** Extracted material follows **

-- ==== Sys2Proof/Machine/Core.lean ====
section
/-! DEFINITION. The machine as the host takes it. -/

def Sys2Proof.core : Host.Core :=
  { State := Sys2Proof.Machine.State, Fault := Sys2Proof.Machine.Fault, Refusal := Sys2Proof.Machine.Refusal,
    step := Sys2Proof.Machine.step, reset := Sys2Proof.Machine.State.reset }
end

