-- ==== Sys2Proof/Safety.lean ====
section
/-! DEFINITION. What counts as a good state and a good run of JSQ-PB v1, and the views of a state that claims use. -/

namespace Sys2Proof.Machine

/-! ## Views of the trace (95_test_vectors.md Part 3) -/

/-- The events the timing engine produces; the others are the sequencer's. -/
def Event.fromEngine : Event → Bool
  | .ledWord _ | .ledLatch => true
  | .tonOn _ _ | .tonOff | .slept _ | .polled _ _ | .rsp _ => false

/-- The sequencer's events of a trace: their order among themselves "is exact". -/
def sequencerEvents (es : List Event) : List Event := es.filter fun e => !e.fromEngine

/-- The engine's events of a trace: their order among themselves "is exact". -/
def engineEvents (es : List Event) : List Event := es.filter Event.fromEngine

/-- The words that have gone on the line, oldest first. -/
def ledWordsOf : List Event → List LedWord
  | [] => []
  | .ledWord w :: es => w :: ledWordsOf es
  | .ledLatch :: es | .tonOn _ _ :: es | .tonOff :: es | .slept _ :: es | .polled _ _ :: es | .rsp _ :: es =>
    ledWordsOf es

/-- Every word pushed since reset, in the order pushed: those the engine has taken, then those still in TXQ. -/
def Clocked.pushedWords (c : Clocked) : List LedWord := ledWordsOf c.trace ++ c.tx.q

/-! ## Good states -/

/-- The timing engine takes a word at once (log 6), counts cells of 1,250 ns and 24 bits, and its idle time saturates
(10_state.md R36, R37). -/
structure TxEngine.Good (cfg : Config) (t : TxEngine) : Prop where
  queueFits : t.q.length ≤ cfg.ledFifoDepth
  shifter : match t.shift with
    | .idle => t.q = [] ∧ t.cellNs = 0 ∧ t.idleNs ≤ cfg.tLatchNs
    | .sending _ n => 1 ≤ n ∧ n ≤ ledWordBits ∧ t.cellNs < tBitNs ∧ t.idleNs = 0

/-- A read waits for a button (60_exceptions.md R246): the sampler is in POLL with reads left to make, and the reads
made and left of a READSEQ are its length. -/
structure State.Waiting (s : State) : Prop where
  busy : s.busy = true
  noResponse : s.rspValid = false
  channelReady : s.pwmInit = true
  poll : s.btnState = .poll
  command : (s.running = some .readsym ∧ s.btnRem = 1) ∨
    ∃ n : BitVec 16, s.running = some (.readseq n) ∧ n.toNat ≤ seqCap ∧ 0 < s.btnRem.toNat ∧
      s.seqlen.toNat + s.btnRem.toNat = n.toNat

/-- No command is running: the BTN unit and the sequencer are at rest (10_state.md R39). -/
structure State.AtRest (s : State) : Prop where
  idle : s.btnState = .idle
  noReads : s.btnRem = 0
  noCommand : s.running = none

/-- What holds of the block between two steps. -/
structure State.Inv (s : State) : Prop where
  cfgWf : s.cfg.wf = true
  /-- PIXBUF is in canonical form (R61), holds no value before LEDINIT and all 25 after it (R35). -/
  pixbufWf : s.pixbuf.wf ledCount = true
  pixbufUnset : s.ledInit = false → s.pixbuf = []
  pixbufHeld : s.ledInit = true → ∀ i < ledCount, (s.pixbuf.read i).isSome = true
  /-- SEQBUF is in canonical form (R62) and every element below SEQLEN holds a value (R41). -/
  seqbufWf : s.seqbuf.wf seqCap = true
  seqlenCap : s.seqlen.toNat ≤ seqCap
  seqbufHeld : ∀ i < s.seqlen.toNat, (s.seqbuf.read i).isSome = true
  /-- ENG_FREE only decreases, and only LEDINIT takes an engine (R34). -/
  enginesLeft : s.engFree.toNat ≤ s.cfg.engines
  engineClaimed : s.ledInit = true ↔ s.engFree.toNat < s.cfg.engines
  /-- "whenever BUSY = 0 (no command running), PWM_LEVEL = 0" (R161), and in POLL too. -/
  silent : s.pwmLevel = 0
  pwmEnabled : s.pwmEn = s.pwmInit
  pwmDivLegal : 1 ≤ s.pwmDiv.toNat
  pwmPreBelow : s.pwmPre.toNat < s.pwmDiv.toNat
  pwmCtrBelow : s.pwmCtr ≤ s.pwmTop
  pwmTopBelow : s.pwmTop.toNat < s.cfg.sysclkHz
  /-- "While PWM_EN = 0 (only before the first PWMINIT) nothing changes" (R156). -/
  pwmOff : s.pwmEn = false → s.pwmCtr = 0 ∧ s.pwmPre = 0 ∧ s.pwmTop = 0 ∧ s.pwmDiv = 1
  engine : s.tx.Good s.cfg
  timerZero : s.slpCnt = 0
  fracBelow : s.nsFrac < s.cfg.sysclkHz
  /-- HALTED and FAULT say the same (R24, R231, R240). -/
  faultHalted : s.halted = true ↔ s.fault ≠ 0
  faultCode : s.fault.toNat ≤ 8
  noFaultCmd : s.halted = false → s.faultCmd = 0
  haltedNotBusy : s.halted = true → s.busy = false
  rest : s.busy = false → s.AtRest
  wait : s.busy = true → s.Waiting
  /-- "While the input `rst` is 1 the block is in reset: every register takes the value of rule R271" (R270). -/
  resetHeld : s.rst = true → inReset s = s

/-! ## Reset (70_reset_and_hazards.md R270, R271) -/

/-- The values of R271, row by row. PIXBUF, RESULT and SEQBUF are not among them: they are "unspecified". -/
structure State.HasResetValues (s : State) : Prop where
  busy : s.busy = false
  halted : s.halted = false
  fault : s.fault = 0
  faultCmd : s.faultCmd = 0
  pwmInit : s.pwmInit = false
  pwmPin : s.pwmPin = 0
  pwmEn : s.pwmEn = false
  pwmDiv : s.pwmDiv = 1
  pwmPre : s.pwmPre = 0
  pwmTop : s.pwmTop = 0
  pwmLevel : s.pwmLevel = 0
  pwmCtr : s.pwmCtr = 0
  ledInit : s.ledInit = false
  ledPin : s.ledPin = 0
  engFree : s.engFree.toNat = s.cfg.engines
  txq : s.tx.q = []
  txShift : s.tx.shift = .idle
  txIdleNs : s.tx.idleNs = s.cfg.tLatchNs
  btnState : s.btnState.code = 0
  btnRem : s.btnRem = 0
  resultValid : s.resultValid = false
  seqlen : s.seqlen = 0
  slpCnt : s.slpCnt = 0
  cp : s.cp = 0
  trace : s.trace = []
  /-- "Value during and after reset" of the response ports (10_state.md R21). -/
  rspValid : s.rspValid = false
  rspData : s.rspData = 0

/-- No assertion of `rst` is due now, and none before `now` is `n`. -/
def State.Undisturbed (s : State) (n : Nat) : Prop :=
  ∀ p later, s.resets = p :: later → s.now < p.cycle ∧ n ≤ p.cycle

/-- Every stored pixel came from a scaled write: "mutated only through the scaled-write operation" (R124). -/
def State.PixbufScaled (s : State) : Prop :=
  ∀ i px, s.pixbuf.read i = some px → ∃ r g b : BitVec 8, px = scaledPixel s.cfg r g b

/-! ## Good and bad runs (60_exceptions.md R242, 70_reset_and_hazards.md R291) -/

/-- "A run in which HALTED = 1 has ended badly." -/
def State.Failed (s : State) : Prop := s.halted = true

/-- "A run of a finite command list ends well when ..." (R291), for a list of `n` commands: each has completed, the
block is at rest, the last frame is out and latched. -/
structure State.EndedWell (n : Nat) (s : State) : Prop where
  allDone : s.cp = n
  noneLeft : s.pending = []
  notBusy : s.busy = false
  notHalted : s.halted = false
  queueEmpty : s.tx.q = []
  shifterIdle : s.tx.shift = .idle
  latched : s.tx.idleNs = s.cfg.tLatchNs

/-! ## Relations between the state before and after a command -/

/-- Only time has passed for the two agents and the sleep timer, and the command's response `w` has been given: no
command has touched PWM_CTR, PWM_PRE, TXQ, TX_SHIFT or TX_IDLE_NS. -/
def OnlyTimePassed (w : Word64) (s t : State) : Prop :=
  ∃ k, t.toClocked = (record (.rsp w) (advance k s)).toClocked

/-- The timing engine has run on for the `k` cycles that have passed, and nothing else has touched it: TXQ, TX_SHIFT,
TX_IDLE_NS and its events are what `k` cycles make of them (00_scope.md R13, R17; 40_led.md R131: "the engine runs whether
or not the sequencer is busy, sleeping or halted"). -/
structure EngineRan (k : Nat) (s t : State) : Prop where
  now : t.now = s.now + k
  tx : t.tx = (advance k s).tx
  nsFrac : t.nsFrac = (advance k s).nsFrac
  events : engineEvents t.trace = engineEvents (advance k s).trace

/-- What every command that completes writes besides its own registers: the response, BUSY, `cp` (R21, R23, R24,
R100), given the registers it has left otherwise. -/
def completedRegs (i : Instr) (data : BitVec 32) (freeIdx : Nat) (r : Regs) : Regs :=
  { r with
      rspValid := true
      rspData := responseWord i.opcode.code 0 data
      busy := false
      running := none
      cp := r.cp + 1
      freeIdx := freeIdx }

/-- The state a fault leaves, written from R240: FAULT, FAULT_CMD, HALTED, BUSY and the response; everything else as
before. -/
def haltedState (e : Err) (c : Word64) (s : State) : State :=
  { s with
      fault := e.code
      faultCmd := c
      halted := true
      busy := false
      running := none
      rspValid := true
      rspData := c.extractLsb' 56 8 ++ e.code ++ (0 : BitVec 52)
      trace := s.trace ++ [.rsp (c.extractLsb' 56 8 ++ e.code ++ (0 : BitVec 52))] }

/-! ## The reference host and the block (44_round_engine.md) -/

/-- How many Symbols of COLLECTING are still to come: the GETs of SEQBUF not issued or not answered. -/
def Game.toCopy (g : Game) : Nat := ((g.awaiting.toList ++ g.todo).filter copiesSymbol).length

/-- What holds of host and block between two steps. -/
structure Bench.Inv (b : Bench) : Prop where
  block : b.block.Inv
  /-- "(1..100 cap)" (R201, R213). -/
  level : 1 ≤ b.game.level ∧ b.game.level ≤ 100
  wellFormed : ∀ i ∈ b.game.awaiting.toList ++ b.game.todo, i.wellFormed = true
  /-- A host that waits for nothing has no command on the port and none running; one that waits has its command on the
  port, not yet accepted, or none (R200). -/
  oneCommand : b.block.rst = false → match b.game.awaiting with
    | none => b.block.pending = [] ∧ b.block.busy = false
    | some i => b.block.pending = [] ∨ (b.block.pending = [encode i] ∧ b.block.busy = false)
  /-- "Ordered, finite list of Symbol, length = current level" (R201). -/
  sequenceLength : b.game.phase = .displaying ∨ b.game.phase = .collecting ∨ b.game.phase = .judging →
    b.game.sequence.length = b.game.level
  /-- PlayerSequence is "of the same length as Sequence" (R201) once its Symbols are copied (R206). -/
  playerLength : b.game.phase = .collecting ∨ b.game.phase = .judging →
    b.game.player.length + b.game.toCopy = b.game.level
  /-- JUDGING issues no command (R207), nor does a host that has stopped (R202). -/
  silentPhase : b.game.phase = .judging ∨ b.game.phase = .stopped → b.game.todo = [] ∧ b.game.awaiting = none

end Sys2Proof.Machine
end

** End of Extracted material **

### Exercise details:
Copy out every line of the data that includes "seqCap".

### Your response:
    ∃ n : BitVec 16, s.running = some (.readseq n) ∧ n.toNat ≤ seqCap ∧ 0 < s.btnRem.toNat ∧
  seqbufWf : s.seqbuf.wf seqCap = true
  seqlenCap : s.seqlen.toNat ≤ seqCap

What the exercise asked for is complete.